theorem State.ioWrite_ioLog (s : State) (p : Port) (v : Word) :
    (s.ioWrite p v).ioLog = if p ∈ s.cfg.ioMapped then s.ioLog ++ [.write p v] else s.ioLog := by
  by_cases hp : p ∈ s.cfg.ioMapped
  · obtain ⟨-, -, hwrite⟩ := State.io_mapped hp v
    rw [hwrite, if_pos hp]
  · obtain ⟨-, -, hwrite⟩ := State.io_unmapped hp v
    rw [hwrite, if_neg hp]

theorem State.ioWrite_ioAnswers (s : State) (p : Port) (v : Word) : (s.ioWrite p v).ioAnswers = s.ioAnswers := by
  unfold State.ioWrite
  split <;> rfl

/-- A device answers what the environment has ready next (log 3). -/
theorem State.deviceAnswer_of_mem_head? {s : State} {a : Word} (h : a ∈ s.ioAnswers.head?) (p : Port) :
    s.deviceAnswer p = a := by
  obtain ⟨rest, hready⟩ := List.head?_eq_some_iff.mp h
  rw [State.deviceAnswer, hready]

/-! ### The next state of each instruction -/

theorem exec_swi (imm : Word) (s : State) : exec (.swi imm) s = .next (s.trigger (imm.extractLsb' 0 8) 0#8) := by
  rw [← BitVec.setWidth_eq_extractLsb' (by decide)]
  rfl

/-- The port is the low half of the register (R230). -/
theorem exec_out (rd rs1 : RegNum) (s : State) :
    exec (.out rd rs1) s = .next (s.ioWrite ((s.reg rd).extractLsb' 0 16) (s.reg rs1)).advance := by
  rw [exec, execOut, State.portOf_eq]

/-- The port is the low half of the register (R231). -/
theorem exec_inp (rd rs1 : RegNum) (s : State) :
    exec (.inp rd rs1) s = .next ((s.ioReadDone ((s.reg rd).extractLsb' 0 16)).setReg rs1
      (s.ioRead ((s.reg rd).extractLsb' 0 16))).advance := by
  rw [exec, execIn, State.portOf_eq]

theorem exec_mfs_of_specialOf {n : RegNum} {r : SpecialReg} (h : specialOf n = some r) (rd : RegNum) (s : State) :
    exec (.mfs rd n) s = .next (s.setReg rd (s.readSpecial r)).advance := by
  rw [exec, execMfs, specialAccess, h, State.conclude_done]

theorem exec_mts_of_specialOf {n : RegNum} {r : SpecialReg} (h : specialOf n = some r) (rs : RegNum) (s : State) :
    exec (.mts n rs) s = .next (s.writeSpecial r (s.reg rs)).advance := by
  rw [exec, execMts, specialAccess, h, State.conclude_done]

theorem exec_mfs_mts_of_reserved {n : RegNum} (h : specialOf n = none) (k : RegNum) (s : State) :
    exec (.mfs k n) s = .next (s.trigger 0x03#8 6#8) ∧ exec (.mts n k) s = .next (s.trigger 0x03#8 6#8) := by
  rw [exec, exec, execMfs, execMts, specialAccess, h, State.conclude_reservedSpecial]
  exact ⟨rfl, rfl⟩

/-! ### The instructions -/

/-- Settles O28: `SWI` is the trap entry of its low byte, taken or not. -/
theorem swiEntersTrap : Obligations.SwiEntersTrap :=
  ⟨fun _ hop => decode_of_opcode_i hop rfl rfl,
    fun imm s hin => ⟨_, exec_swi imm s, (s.trigger_trapped _ _).left hin⟩,
    fun imm s hout => ⟨_, exec_swi imm s, (s.trigger_trapped _ _).right hout⟩⟩

/-- Settles O29: `IRET` is the trap return. -/
theorem iretRestoresContext : Obligations.IretRestoresContext :=
  ⟨fun _ hop => decode_of_opcode_j hop rfl rfl, fun s => ⟨_, rfl, rfl, rfl, rfl, rfl, fun _ _ => rfl,
    s.trapReturn_specialsKept, fun _ => rfl, rfl, rfl, rfl, rfl, rfl⟩⟩

/-- Settles O30: the register the number names is moved to the general register. -/
theorem mfsReadsSpecial : Obligations.MfsReadsSpecial := by
  refine ⟨fun _ hop => decode_of_opcode_i hop rfl rfl, fun rd spec s v hv => ?_⟩
  obtain ⟨r, hr, hread⟩ := exists_specialOf_of_get hv
  exact exec_moveEffect (exec_mfs_of_specialOf hr rd s) hread

/-- Settles O31: the write of the register the number names changes its place in the list, and the advance, which comes
after it, the first. -/
theorem mtsWritesSpecial : Obligations.MtsWritesSpecial := by
  refine ⟨fun _ hop => decode_of_opcode_i hop rfl rfl, fun spec rs s old hold => ?_⟩
  obtain ⟨r, hr, hread⟩ := exists_specialOf_of_get hold
  refine ⟨_, exec_mts_of_specialOf hr rs s, ?_, s.writeSpecial_frame r (s.reg rs)⟩
  rw [State.specialsInOrder_advance, State.specialsInOrder_writeSpecial, hread, toNat_of_specialOf hr]

/-- Settles O32: the number names no register, and both instructions end in the trap entry. -/
theorem reservedSpecialTraps : Obligations.ReservedSpecialTraps := by
  intro spec k s hspec
  obtain ⟨hmfs, hmts⟩ := exec_mfs_mts_of_reserved (specialOf_eq_none hspec) k s
  exact ⟨⟨_, hmfs, s.trigger_trapped _ _⟩, ⟨_, hmts, s.trigger_trapped _ _⟩⟩

/-- Settles O33: the write to the port touches the events alone, and the advance `I0`. -/
theorem outWritesPort : Obligations.OutWritesPort := by
  refine ⟨fun _ hop => decode_of_opcode_i hop rfl rfl, fun rd rs1 s => ⟨_, exec_out rd rs1 s, ?_⟩⟩
  obtain ⟨hregs, hspecials, hmem, hhalted, herror, hcfg⟩ :=
    (s.ioWrite_environmentOnly ((s.reg rd).extractLsb' 0 16) (s.reg rs1)).frame
  exact ⟨s.ioWrite_ioLog _ _, congrArg (· + 8#32) (s.ioWrite_i0 _ _), fun k _ => hregs k,
    SpecialsKeptBut.advance (fun r _ => hspecials r) (by simp), hmem, hhalted, herror, hcfg, s.ioWrite_ioAnswers _ _⟩

/-- Settles O34: the read of the port touches the environment's side alone, and its value is then moved to the register;
whether the port is mapped decides the value and the event. -/
theorem inReadsPort : Obligations.InReadsPort := by
  refine ⟨fun _ hop => decode_of_opcode_i hop rfl rfl, fun rd rs1 s => ⟨_, exec_inp rd rs1 s, ?_⟩⟩
  generalize (s.reg rd).extractLsb' 0 16 = p
  obtain ⟨hregs, hspecials, hmem, hhalted, herror, hcfg⟩ := (s.ioReadDone_environmentOnly p).frame
  obtain ⟨-, hpc, hregs', hspecials', -, -⟩ := (s.ioReadDone p).moveTo_effect rs1 (s.ioRead p)
  refine ⟨fun hp => ?_, fun hp => ?_, ?_, fun k hk => (hregs' k hk).trans (hregs k),
    fun r hr => (hspecials' r hr).trans (hspecials r), hmem, hhalted, herror, hcfg⟩
  · obtain ⟨hread, hdone, -⟩ := State.io_unmapped hp 0
    rw [hread, hdone]
    exact ⟨State.reg_setReg_same .., rfl, rfl⟩
  · obtain ⟨hread, hdone, -⟩ := State.io_mapped hp 0
    rw [State.reg_advance, State.reg_setReg_same, hread, hdone]
    exact ⟨rfl, rfl, fun _ => (State.deviceAnswer_of_mem_head? · p)⟩
  · rw [hpc, State.ioReadDone_i0]

end Sys2Proof.Machine
end

section
/-! SUPPORT. The proofs about exceptions (spec/60_exceptions.md): what a taken trap entry saves and a return restores, and
where the `MSR` an instruction or a step leaves comes from; with the obligations O41 and O50. -/

namespace Sys2Proof.Machine

/-! ### The trap entry and the return from it (R250, R257, R258) -/

/-- A trap entry that is taken saves the context in `IE1` to `IE4` (R250). -/
theorem TrapTaken.saves {s t : State} {n ec : Byte} (h : TrapTaken s t n ec) :
    t.ie1 = s.i0 ∧ t.ie2 = s.s0 ∧ t.ie3 = s.fr ∧ t.ie4 = s.msr := by
  obtain ⟨_, -, rfl⟩ := h
  exact ⟨rfl, rfl, rfl, rfl⟩

/-- The mask of a write of `FR` loses nothing of a value whose reserved bits are 0 (R28): the mask and those bits make
up the whole byte. -/
theorem and_flagMask_of_reserved_zero {v : Byte} (h : v &&& 0xB8#8 = 0#8) : v &&& flagMask = v :=
  calc v &&& flagMask
      _ = (v &&& 0xB8#8) ||| (v &&& flagMask) := by rw [h, BitVec.zero_or]
      _ = v &&& (0xB8#8 ||| flagMask) := BitVec.and_or_distrib_left.symm
      _ = v := BitVec.and_allOnes

/-- Settles O41: the return reads back the four slots, and masks an `FR` that has no reserved bit set. -/
theorem trapThenReturnRestores : Obligations.TrapThenReturnRestores := by
  intro s u n ec hflags hvector h1 h2 h3 h4
  obtain ⟨hi0, hs0, hfr, hmsr⟩ := ((s.trigger_trapped n ec).left hvector).saves
  refine ⟨u.trapReturn, rfl, h1.trans hi0, h2.trans hs0, ?_, h4.trans hmsr, fun _ _ => rfl, fun _ => rfl⟩
  rw [State.trapReturn_fr, h3, hfr, and_flagMask_of_reserved_zero hflags]

/-! ### Where the mode comes from (R265) -/

/-- Where the `MSR` of `t` comes from, when the instruction `i` ran from `s` to `t`. -/
inductive MsrOrigin (i : Instr) (s t : State) : Prop where
  | kept (h : t.msr = s.msr)
  | trap {n ec : Byte} (h : TrapTaken s t n ec)
  | saved (hi : i = .iret) (h : t.msr = s.ie4)
  | written {rs : RegNum} (hi : i = .mts 13#5 rs) (h : t.msr = s.reg rs)

theorem HostStopped.msr_eq {s t : State} (h : HostStopped s t) : t.msr = s.msr := by
  subst h
  rfl

/-- The port bus has no part in `MSR`. -/
theorem EnvironmentOnly.msr_eq {s t : State} (h : EnvironmentOnly s t) : t.msr = s.msr := by
  rw [h]

/-- A trap entry is taken, or its vector is outside memory and the machine stops, which keeps `MSR` (R250, R253). -/
theorem MsrOrigin.trigger (i : Instr) (s : State) (n ec : Byte) : MsrOrigin i s (s.trigger n ec) := by
  rcases s.trigger_cases n ec with htrap | ⟨-, hstop⟩
  · exact .trap htrap
  · exact .kept hstop.msr_eq

/-- An instruction that made an access writes `MSR` by its own writes or by the trap entry. -/
theorem MsrOrigin.conclude {α : Type} {i : Instr} {s : State} {x : Access α} {k : α → State}
    (h : ∀ a, x = .done a → MsrOrigin i s (k a)) : MsrOrigin i s (s.conclude x k) := by
  rcases State.conclude_ends (rfl : s.conclude x k = _) with ⟨a, hx, he⟩ | ⟨_, _, htrap⟩ | hstop
  · rw [he]
    exact h a hx
  · exact .trap htrap
  · exact .kept hstop.msr_eq

/-- A write of a special register writes `MSR` when it is the one named, by number 13 (R30, R228). -/
theorem MsrOrigin.writeSpecial {spec : RegNum} {r : SpecialReg} (h : specialOf spec = some r) (rs : RegNum)
    (s : State) : MsrOrigin (.mts spec rs) s (s.writeSpecial r (s.reg rs)).advance := by
  cases r with
  | msr =>
    obtain rfl : spec = 13#5 := RegNum.eq_of_toNat (toNat_of_specialOf h)
    exact .written rfl rfl
  | _ => exact .kept rfl

/-- An instruction writes `MSR` only as a trap entry, as `IRET` or as `MTS` to it. -/
theorem MsrOrigin.of_exec {i : Instr} {s t : State} (h : exec i s = .next t) : MsrOrigin i s t := by
  cases i with
  | swi =>
    cases h
    exact .trigger ..
  | iret =>
    cases h
    exact .saved rfl rfl
  | mts =>
    cases h
    exact .conclude fun _ hr => .writeSpecial (specialOf_of_specialAccess hr) _ s
  | ldr | str | push | pop | call | ret | div | mod | mfs =>
    cases h
    exact .conclude fun _ _ => .kept rfl
  | beq | bne =>
    cases h
    split <;> exact .kept rfl
  | out =>
    cases h
    exact .kept (s.ioWrite_environmentOnly _ _).msr_eq
  | inp =>
    cases h
    exact .kept (s.ioReadDone_environmentOnly _).msr_eq
  | _ =>
    cases h
    exact .kept rfl

/-- Settles O50: bit 31 of the new `MSR` is clear where `MSR` is kept, and elsewhere it is that of its origin. -/
theorem kernelModeEntryPoints : Obligations.KernelModeEntryPoints := by
  intro s t hstep huser hkernel
  have hwritten : t.msr ≠ s.msr := by
    intro hkept
    simp [hkept, huser] at hkernel
  obtain ⟨-, ⟨w, i, hfetch, hdec, hexec⟩ | htrap | hstop⟩ := step_cases hstep
  · cases MsrOrigin.of_exec hexec with
    | kept h => exact absurd h hwritten
    | trap h => exact .inl ⟨_, _, h⟩
    | saved hi h =>
      subst hi
      exact .inr (.inl ⟨w, hfetch, hdec, h ▸ hkernel⟩)
    | written hi h =>
      subst hi
      exact .inr (.inr ⟨w, _, hfetch, hdec, h ▸ hkernel⟩)
  · exact .inl htrap
  · exact absurd hstop.msr_eq hwritten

################

§ WHAT IS EXPECTED
In the listing above, find the line with "rw [h, BitVec.zero_or]" and the line with "The port bus". Output those two lines and every line between them, exactly as written.

§ TASK RESULT
      _ = (v &&& 0xB8#8) ||| (v &&& flagMask) := by rw [h, BitVec.zero_or]
      _ = v &&& (0xB8#8 ||| flagMask) := BitVec.and_or_distrib_left.symm
      _ = v := BitVec.and_allOnes

/-- Settles O41: the return reads back the four slots, and masks an `FR` that has no reserved bit set. -/
theorem trapThenReturnRestores : Obligations.TrapThenReturnRestores := by
  intro s u n ec hflags hvector h1 h2 h3 h4
  obtain ⟨hi0, hs0, hfr, hmsr⟩ := ((s.trigger_trapped n ec).left hvector).saves
  refine ⟨u.trapReturn, rfl, h1.trans hi0, h2.trans hs0, ?_, h4.trans hmsr, fun _ _ => rfl, fun _ => rfl⟩
  rw [State.trapReturn_fr, h3, hfr, and_flagMask_of_reserved_zero hflags]

/-! ### Where the mode comes from (R265) -/

/-- Where the `MSR` of `t` comes from, when the instruction `i` ran from `s` to `t`. -/
inductive MsrOrigin (i : Instr) (s t : State) : Prop where
  | kept (h : t.msr = s.msr)
  | trap {n ec : Byte} (h : TrapTaken s t n ec)
  | saved (hi : i = .iret) (h : t.msr = s.ie4)
  | written {rs : RegNum} (hi : i = .mts 13#5 rs) (h : t.msr = s.reg rs)

theorem HostStopped.msr_eq {s t : State} (h : HostStopped s t) : t.msr = s.msr := by
  subst h
  rfl

/-- The port bus has no part in `MSR`. -/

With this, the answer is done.